Carl Sauer on Culture and Landscape

Carl Sauer on Culture and Landscape - Cover

Readings and Commentaries

edited by William M. Denevan

480 pages / 6.12 x 9.25 inches / 1 halftone, 2 line drawings, 3 charts

ebook available

Science / Geography

Paperback / 9780807133941 / May 2009

Perhaps one of the most distinctive and studied geographers of the twentieth century, Carl O. Sauer (1889-1975) had influence that extends well beyond the confines of any one discipline. With a focus on historical and cultural geography, Sauer's essays have garnered praise from poets, natural historians, and social scientists alike who continue to explore Sauer's work. In Carl Sauer on Culture and Landscape, editors William M. Denevan and Kent Mathewson have compiled thirty-seven of Sauer's original works, including rare early writings, articles in now largely inaccessible publications, and transcriptions of key oral presentations that remain little known.

A student of the relationships between land and life, people and places, Sauer helped establish landscape studies in cultural geography and paved the way for paradigmatic shifts in the scholarly assessment of Native American history. By strongly advocating a land ethic, "a responsible stewardship of the sustaining earth," for his own and for future generations, Carl Sauer supplied an esthetic rationale and a historical perspective to the environmental movement.

The volume opens with two extended essays on Sauer's critics and his works. Essays by prominent geographers and other authorities on Sauer introduce each section of the book, adding a contemporary element to the presentation and interpretation of Sauer's life and scholarship in areas such as soil conservation, man in nature, and cultivated plants. A complete bibliography of his publications and an extensive compilation of commentaries on his life and work make this an indispensable reference.

Carl Sauer on Culture and Landscape sheds new light on Sauer's contributions to the history of geographic thought, sustainable land use, and the importance of biological and cultural diversity--all of which remain key issues today.
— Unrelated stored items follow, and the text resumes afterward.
/-- The two size errors of `SHRINK` (R248, R249, R342): `OUT_TOO_SMALL` is tested first; then, in raw mode,
`RAW_INCOMPRESSIBLE` when the block is not smaller than its input. `COUT` changes below `out_capacity` only, the
context's configuration stays and the count is 0. -/
def Obligations.ShrinkSizeErrors : Prop :=
  ∀ (s : State) (r : Work × List Byte), s.ctx.valid = true → s.arg0.toNat + s.arg1.toNat ≤ s.ctx.maxwin →
    s.arg1.toNat ≤ 65535 → s.arg2.toNat ≤ 131072 →
    r = compress s.ctx s.work (s.readBytes .win 0 (s.arg0.toNat + s.arg1.toNat)) s.arg0.toNat →
    ∀ k : ErrKind,
      (s.arg2.toNat < r.2.length ∧ k = .outTooSmall ∨
       r.2.length ≤ s.arg2.toNat ∧ s.ctx.raw = true ∧ s.arg1.toNat ≤ r.2.length ∧ k = .rawIncompressible) →
      ∃ t : State, exec .shrink s = .next t ∧
        t = { s with
          work := r.1, ctx := { s.ctx with cmdcount := 0#32 },
          result := 0xFFFFFFFF#32, errcode := k, err := true, busy := false, done := true,
          cout := t.cout, serial := t.serial } ∧
        (∀ a, s.arg2.toNat ≤ a → t.readByte .cout a = s.readByte .cout a)

/-- The result of a `SHRINK` never depends on what an earlier command left in the working arrays (R29, R347): two states
with the same context configuration, operands and window bytes get the same result, error kind and context, and after a
success the same Tokens and the same block. -/
def Obligations.ShrinkIgnoresOldArrays : Prop :=
  ∀ s s' t t' : State, s.ctx.valid = true → { s.ctx with cmdcount := 0#32 } = { s'.ctx with cmdcount := 0#32 } →
    s.arg0 = s'.arg0 → s.arg1 = s'.arg1 → s.arg2 = s'.arg2 →
    (∀ a, a < s.arg0.toNat + s.arg1.toNat → s.readByte .win a = s'.readByte .win a) →
    exec .shrink s = .next t → exec .shrink s' = .next t' →
    t.result = t'.result ∧ t.errcode = t'.errcode ∧ t.ctx = t'.ctx ∧
      (t.errcode = .ok → t.work.tok = t'.work.tok ∧
        ∀ a, a < t.result.toNat → t.readByte .cout a = t'.readByte .cout a)

/-- `EXPAND` with legal operands starts the Block Decoder (R354, R271): every decoder register has its initial value, and
nothing else changes (the command goes on with the stream's forms). Setting up as a step of its own, and the
expected format as a register, are the model's choices (logs 2, 3). -/
def Obligations.ExpandStartsDecoder : Prop :=
  ∀ s : State, s.busy = true → s.done = false → (s.arg0 = 1#32 ∨ s.arg0 = 2#32) → s.arg1.toNat < 4 →
    s.arg2.toNat ≤ 131072 → s.arg4.toNat ≤ 131072 → s.arg3.toNat ≤ s.arg4.toNat →
    ∃ d : Dec, exec .expand s = .next { s with dec := d } ∧
      d.ip = 0 ∧ d.op = s.arg3.toNat ∧ d.rep = 0 ∧ d.nibh = false ∧ d.nibv = 0#4 ∧ d.dfmt.toNat = s.arg0.toNat ∧
      d.draw = s.arg1.getLsbD 1 ∧ d.dinsz = s.arg2.toNat ∧ d.doff = s.arg3.toNat ∧ d.dcap = s.arg4.toNat ∧
      d.expect = if s.arg0 = 1#32 then Format.v1tok else Format.v2tok

/-- `EXPAND` with an illegal operand ends with `BAD_ARG` (R354, R375) and changes nothing else, the context and the token
count included (R355). -/
def Obligations.ExpandRejectsOperands : Prop :=
  ∀ s : State,
    ¬ ((s.arg0 = 1#32 ∨ s.arg0 = 2#32) ∧ s.arg1.toNat < 4 ∧ s.arg2.toNat ≤ 131072 ∧ s.arg4.toNat ≤ 131072 ∧
      s.arg3.toNat ≤ s.arg4.toNat) →
    exec .expand s = .next { s with
      result := 0xFFFFFFFF#32, errcode := .badArg, err := true, busy := false, done := true }

/-- A reserved opcode, 0 or 6 to 15 (R93): the command ends at once with `BAD_ARG` and changes no other state. -/
def Obligations.ReservedOpcodeIsBadArg : Prop :=
  ∀ (s : State) (w : Word) (rest : List HostAct), s.hostTurnNext (.writeReg 0x00 w) rest → s.busy = false →
    (w.toNat % 16 = 0 ∨ 6 ≤ w.toNat % 16) →
    step s = .next { s with
      host := rest, cmd := w, result := 0xFFFFFFFF#32, errcode := .badArg, err := true, busy := false, done := true }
William M. Denevan is a professor emeritus in the Department of Geography at the University of Wisconsin, Madison. He is the author of Cultivated Landscapes of Native Amazonia and the Andes and editor of The Native Population of the Americas in 1492. Kent Mathewson is an associate professor in the Department of Geography and Anthropology at Louisiana State University. He is the author or coeditor of several books, including Culture, Land, and Legacy: Perspectives on Carl O. Sauer and Berkeley School Geography.